Here is an explaination of the discrepency, mentioned in the article.
Quote:
Also, the time span of observation plays a role. For example, because hot spots mutate so frequently, over tens of thousands of years they can revert back to their original sequences, overwriting previous mutations at that site. As a result, the long-term mutation rate would underestimate how often hot spots mutate--and the average long-term mutation rate for the entire control region would be slower than that from near-term studies of families. "The easiest explanation is that these two rates are caused by hot spots," says Pääbo.

If so, these short-term rates need not perturb long-term studies. "It may be that the faster rate works on the short time scale and that you use the phylogenetic rate for long-term events," says Shoubridge.
[/b]
Nevertheless, The article is prime quote-mining material.

Quote:
Regardless of the cause, evolutionists are most concerned about the effect of a faster mutation rate.
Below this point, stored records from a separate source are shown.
/-- The cut of a tract at a BRC (R15, R16): the runs, none of them empty, follow one another from the box's first index to its last in the
one dimension the form varies in, each is decided as the branch condition of the form's value at every item of it is, and neighbours
differ. The BRC of a form that varies: with one run the tract goes its way; with more it splits, its copies sealed, into a piece for each
run, at the target or at the next packet, with its own part of the box and of the seams; the first piece keeps the slot, and the others
take free slots, lowest first, or go onto the pending list (R16, R17). A seal that would make a ninth pending batch waits (R16). -/
def Obligations.TractSplitsByCondition : Prop :=
  (∀ (b : Box) (cond k : Nat) (f : AReg) (runs : List (Nat × Nat × Bool)), splitRuns b cond f = some (k, runs) →
    (extentIn b k).1 < (extentIn b k).2 → (extentIn b k).2 ≤ 2 ^ 32 →
    (∀ x y z, (if k = 0 then x else if k = 1 then y else z) ≥ (extentIn b k).1 →
      (if k = 0 then x else if k = 1 then y else z) < (extentIn b k).2 →
      ∃ q ∈ runs, q.1 ≤ (if k = 0 then x else if k = 1 then y else z) ∧ (if k = 0 then x else if k = 1 then y else z) < q.2.1
        ∧ q.2.2 = brcHolds cond (formAt f x y z))
    ∧ (runs.head?.map fun q => q.1) = some (extentIn b k).1
    ∧ (runs.getLast?.map fun q => q.2.1) = some (extentIn b k).2
    ∧ List.Pairwise (fun q r => q.2.1 ≤ r.1) runs
    ∧ (∀ q ∈ runs, q.1 < q.2.1)
    ∧ (∀ (j : Nat) (q r : Nat × Nat × Bool), runs[j]? = some q → runs[j + 1]? = some r → q.2.1 = r.1 ∧ q.2.2 ≠ r.2.2))
  ∧ (∀ (s : State) (cond : BitVec 4) (reg : BitVec 5) (disp : BitVec 16) (k : Nat) (runs : List (Nat × Nat × Bool)) (packet : BitVec 32)
      (slot : Nat) (target : Nat × Nat × Bool → BitVec 32), Issues (.brc cond reg disp) s → isStand s = false →
    (aReg (readRegs s) reg.toNat).isUniform = false →
    splitRuns s.me.box cond.toNat (aReg (readRegs s) reg.toNat) = some (k, runs) → s.me.path.run = some (packet, [slot]) →
    (∀ q, target q = if q.2.2 then packet + disp.signExtend 32 else packet + 1) →
    (∀ q, runs = [q] → exec (.brc cond reg disp) s = .next (moved s (target q)))
    ∧ (1 < runs.length → 8 ≤ pendingCount s.task s.me.copyBat →
      (∃ o ∈ s.task.ops, o.ctx = s.me.id ∧ o.matrix = false ∧ o.batch = none ∧ o.done = false) →
      exec (.brc cond reg disp) s = .next (wordStall s .batch))
    ∧ (1 < runs.length → pendingCount s.task s.me.copyBat < 8 →
      ∃ (t : State) (new : List Context), exec (.brc cond reg disp) s = .next t ∧ t.ctxs = s.ctxs ++ new ∧ t.mem = s.mem
        ∧ new.length + 1 = runs.length ∧ t.me.id = s.me.id ∧ t.me.kind = s.me.kind ∧ t.me.slotNo = s.me.slotNo
        ∧ (∀ o ∈ t.task.ops, o.ctx = s.me.id → o.matrix = false → o.batch ≠ none)
        ∧ (∀ (j : Nat) (q : Nat × Nat × Bool) (c : Context), runs[j]? = some q → (t.me :: new)[j]? = some c →
          c.box = boxWith s.me.box k q.1 q.2.1 ∧ c.path.pc = target q ∧ c.path.slot = 0 ∧ c.path.run = none ∧ c.path.wait = .none
          ∧ c.regs = s.me.regs ∧ c.task = s.me.task ∧ c.copyBat = batchNext s.me.copyBat s.nextOp ∧ c.matBat = s.me.matBat
          ∧ c.horizon = s.me.horizon
          ∧ c.seams = s.me.seams.filter fun m => decide (c.box.x0 < m) && decide (m < c.box.x1))
        ∧ (∀ (j : Nat) (c : Context), new[j]? = some c → c.id = s.nextCtx + j
          ∧ (∀ n, (freeSlots s s.task.core)[j]? = some n → c.kind = s.me.kind ∧ c.slotNo = n)
          ∧ ((freeSlots s s.task.core)[j]? = none → c.kind = .pending ∧ c.holder = s.me.id))))

/-- Reconvergence (R27): where the one other path of a record waits at its join, a path that arrives there goes on after the JOIN
with the lanes of both, as one path, and the record is gone. A stand that passes the checks of RJOIN becomes a tract piece over its run
of active lanes, with its forms, a value form for each live register, and without its file (R31); one that fails a check, and RJOIN in a
handler, change nothing (R31; the handler is log entry 29). A tract, and a piece just made, waits at the RJOIN for its neighbours, with all
it holds (R32, R236). Two pieces there that agree as R32 asks, with boxes that meet in one dimension, become one tract over both, with the
seams of both, and a new one where they meet within a window; it keeps the lower piece's slot, and both pending lists are its own (R32).
What becomes of value forms that the RJOIN does not name is log entry 91. -/
def Obligations.PathsRejoin : Prop :=
  (∀ (s : State) (r : Record) (p : Path), Issues .join s → isStand s = true → s.me.recs = [r] → s.me.paths = [p] →
    r.join = some (packetOf s.me.path) → r.members = [s.me.path.id, p.id] → r.others = none → r.serial = false → r.parked = 0 →
    r.ret = some s.me.path.ret → p.wait = .join r.id → s.me.path.id ≠ p.id → s.me.path.mask ||| p.mask ≠ 0 →
    ∃ t, exec .join s = .next { s with me := t }
      ∧ t.path.mask = s.me.path.mask ||| p.mask ∧ t.path.pc = packetOf s.me.path ∧ t.path.slot = 1 ∧ t.path.wait = .none
      ∧ t.path.ret = s.me.path.ret ∧ t.paths = [] ∧ t.recs = [] ∧ t.regs = s.me.regs)
  ∧ (∀ (s : State) (a b : BitVec 7), Issues (.rjoin a b) s → s.me.frame.isSome = true → exec (.rjoin a b) s = .next (past s))
  ∧ (∀ (s : State) (a b : BitVec 7), Issues (.rjoin a b) s → s.me.frame = none → isStand s = true →
    rejoinForms s a.toNat b.toNat = none → exec (.rjoin a b) s = .next (past s))
  ∧ (∀ (s : State) (a b : BitVec 7) (lowest n : Nat) (forms : List VForm), Issues (.rjoin a b) s → s.me.frame = none → isStand s = true →
    s.me.paths = [] → s.me.recs = [] → 0 < n → lowest + n ≤ 64 →
    (∀ l, l < 64 → s.me.path.mask.getLsbD l = decide (lowest ≤ l ∧ l < lowest + n)) →
    allSealed s.task s.me.id = true → (∀ m ∈ s.me.regs.m.toList, m.bank = none) →
    liveForms s.me ((List.range b.toNat).map fun k => a.toNat + k) = some forms →
    (∀ q ∈ s.flight, q.ctx = s.me.id → q.writes = false) → (∀ c ∈ s.ctxs, atRejoin c = false) →
    (forms.map fun f => f.reg) = (List.range b.toNat).map (fun k => a.toNat + k)
    ∧ (∀ f ∈ forms, f.tag = vTag s.me.regs f.reg ∧ f.tag ≠ .invalid ∧ ∀ l, lowest ≤ l → l < lowest + n →
        vLane s.me.regs f.reg l = f.base + f.slope * BitVec.ofNat 32 (s.me.box.x0 + l))
    ∧ ∃ t : Context, exec (.rjoin a b) s = .next { s with me := t } ∧ t.id = s.me.id ∧ t.slotNo = s.me.slotNo ∧ t.kind = .tract
      ∧ t.file = none ∧ t.box = { s.me.box with x0 := s.me.box.x0 + lowest, x1 := s.me.box.x0 + lowest + n } ∧ t.seams = []
      ∧ t.regs.a = s.me.regs.a ∧ t.regs.vforms = forms ∧ t.regs.mode = s.me.regs.mode ∧ t.regs.xc = s.me.regs.xc
      ∧ t.regs.budget = s.me.regs.budget ∧ t.path = { stepPast s.me.path with mask := 0, wait := .rejoin (myTime s) }
      ∧ t.horizon = s.me.horizon ∧ t.copyBat = s.me.copyBat ∧ t.matBat = s.me.matBat)
  ∧ (∀ (s : State) (a b : BitVec 7), Issues (.rjoin a b) s → s.me.frame = none → isStand s = false →
    (∀ c ∈ s.ctxs, atRejoin c = false) →
    exec (.rjoin a b) s = .next { s with me := { s.me with path := { stepPast s.me.path with wait := .rejoin (myTime s) } } })
  ∧ (∀ (s : State) (a b : BitVec 7) (c me lo hi : Context) (since : Nat) (seams : List Nat), Issues (.rjoin a b) s → s.me.frame = none →
    isStand s = false → s.ctxs.filter atRejoin = [c] → c.id ≠ s.me.id → c.path.wait = .rejoin since →
    me = { s.me with path := { stepPast s.me.path with wait := .rejoin (myTime s) } } → ((lo = me ∧ hi = c) ∨ (lo = c ∧ hi = me)) →
    (∀ q, q = lo ∨ q = hi → q.box.x0 < q.box.x1 ∧ q.box.y0 < q.box.y1 ∧ q.box.z0 < q.box.z1) →
    ((lo.box.x1 = hi.box.x0 ∧ (lo.box.y0, lo.box.y1, lo.box.z0, lo.box.z1) = (hi.box.y0, hi.box.y1, hi.box.z0, hi.box.z1)
        ∧ seams = lo.seams ++ hi.seams.filter (fun m => !lo.seams.contains m)
          ++ (if lo.box.x1 % 64 = 0 ∨ lo.box.x1 ∈ lo.seams ∨ lo.box.x1 ∈ hi.seams then [] else [lo.box.x1]) ∧ seams.length ≤ 8)
      ∨ (lo.box.y1 = hi.box.y0 ∧ (lo.box.x0, lo.box.x1, lo.box.z0, lo.box.z1) = (hi.box.x0, hi.box.x1, hi.box.z0, hi.box.z1)
        ∧ seams = lo.seams ∧ hi.seams = seams)
      ∨ (lo.box.z1 = hi.box.z0 ∧ (lo.box.x0, lo.box.x1, lo.box.y0, lo.box.y1) = (hi.box.x0, hi.box.x1, hi.box.y0, hi.box.y1)
        ∧ seams = lo.seams ∧ hi.seams = seams)) →
    lo.task = hi.task → lo.path.pc = hi.path.pc → lo.path.slot = hi.path.slot → lo.frame = none → hi.frame = none →
    lo.regs.a = hi.regs.a → namedForms lo.regs.vforms a.toNat b.toNat = namedForms hi.regs.vforms a.toNat b.toNat →
    lo.regs.mode = hi.regs.mode → lo.regs.xc = hi.regs.xc → lo.regs.budget = hi.regs.budget → lo.path.ret = hi.path.ret →
    batchWord s.task lo.copyBat = batchWord s.task hi.copyBat → batchWord s.task lo.matBat = batchWord s.task hi.matBat →
    allSealed s.task lo.id = true → allSealed s.task hi.id = true →
    (pendingOf { s with me := me } lo.id).length + (pendingOf { s with me := me } hi.id).length ≤ 8 →
    ∃ t : Context, exec (.rjoin a b) s = .next { s with
          me := t
          ctxs := (s.ctxs.filter fun d => d.id != c.id).map fun d =>
            if d.kind = .pending ∧ d.holder = hi.id then { d with holder := lo.id } else d }
      ∧ t.id = lo.id ∧ t.slotNo = lo.slotNo ∧ t.kind = lo.kind
      ∧ t.box = { lo.box with x1 := hi.box.x1, y1 := hi.box.y1, z1 := hi.box.z1 } ∧ (∀ m, m ∈ t.seams ↔ m ∈ seams)
      ∧ t.regs = { lo.regs with vforms := lo.regs.vforms.filter fun f => hi.regs.vforms.contains f }
      ∧ t.horizon = max lo.horizon hi.horizon ∧ t.path = { lo.path with wait := .rejoin (max (myTime s) since) })

/-! ## Predicates (R244) -/

/-- The predicate words write a p register in the lanes of p0 and keep its other bits, or a count or a lane number, uniform with tag 1,
in an a-register: PFIRST's is 64 when no lane is in the set (R60, R244). -/
def Obligations.PredicateWords : Prop :=
  (∀ (s : State) (pd pa pb : BitVec 3), Issues (.pand pd pa pb) s →
    exec (.pand pd pa pb) s = .next (wrote s (predInto s pd.toNat (pReg s.me (readRegs s) pa.toNat &&& pReg s.me (readRegs s) pb.toNat))))
  ∧ (∀ (s : State) (pd pa pb : BitVec 3), Issues (.por pd pa pb) s →
    exec (.por pd pa pb) s = .next (wrote s (predInto s pd.toNat (pReg s.me (readRegs s) pa.toNat ||| pReg s.me (readRegs s) pb.toNat))))
  ∧ (∀ (s : State) (pd pa pb : BitVec 3), Issues (.pxor pd pa pb) s →
    exec (.pxor pd pa pb) s = .next (wrote s (predInto s pd.toNat (pReg s.me (readRegs s) pa.toNat ^^^ pReg s.me (readRegs s) pb.toNat))))
  ∧ (∀ (s : State) (pd pa : BitVec 3), Issues (.pnot pd pa) s →
    exec (.pnot pd pa) s = .next (wrote s (predInto s pd.toNat (~~~pReg s.me (readRegs s) pa.toNat))))
  ∧ (∀ (s : State) (d : BitVec 7) (pa : BitVec 3), Issues (.pcnt d pa) s →
    exec (.pcnt d pa) s = .next (wrote s (formInto s d (uniform (BitVec.ofNat 64
      ((List.range 64).filter fun l => (pReg s.me (readRegs s) pa.toNat &&& s.me.path.mask).getLsbD l).length) .int32))))
  ∧ (∀ (s : State) (d : BitVec 7) (pa : BitVec 3), Issues (.pfirstA d pa) s →
    exec (.pfirstA d pa) s = .next (wrote s (formInto s d (uniform (BitVec.ofNat 64
      (((List.range 64).find? fun l => (pReg s.me (readRegs s) pa.toNat &&& s.me.path.mask).getLsbD l).getD 64)) .int32))))
  ∧ (∀ (s : State) (pd pa : BitVec 3), Issues (.pfirstP pd pa) s →
    exec (.pfirstP pd pa) s = .next (wrote s (predInto s pd.toNat
      (match (List.range 64).find? fun l => (pReg s.me (readRegs s) pa.toNat &&& s.me.path.mask).getLsbD l with
        | some l => BitVec.ofNat 64 (2 ^ l) | none => 0))))
  ∧ (∀ (s : State) (d a : BitVec 7), Issues (.ballot d a) s →
    ∃ m : Word64, (∀ l, l < 64 → (m.getLsbD l = true ↔ s.me.path.mask.getLsbD l = true ∧ laneA s a 32 l ≠ 0))
      ∧ (isA d = true → exec (.ballot d a) s = .next (wrote s (formInto s d (uniform m .int32))))
      ∧ (isA d = false → exec (.ballot d a) s = .next (wrote s (predInto s d.toNat m))))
For example, researchers have calculated that "mitochondrial Eve"--the woman whose mtDNA was ancestral to that in all living people--lived 100,000 to 200,000 years ago in Africa. Using the new clock, she would be a mere 6000 years old.
However, it says immediatly after this.

Quote:
No one thinks that's the case (emphasis mine), but at what point should models switch from one mtDNA time zone to the other? "I'm worried that people who are looking at very recent events, such as the peopling of Europe, are ignoring this problem," says Laurent Excoffier, a population geneticist at the University of Geneva. Indeed, the mysterious and sudden expansion of modern humans into Europe and other parts of the globe, which other genetic evidence puts at about 40,000 years ago, may actually have happened 10,000 to 20,000 years ago--around the time of agriculture, says Excoffier. And mtDNA studies now date the peopling of the Americas at 34,000 years ago, even though the oldest noncontroversial archaeological sites are 12,500 years old. Recalibrating the mtDNA clock would narrow the difference (Science, 28 February 1997, p. 1256).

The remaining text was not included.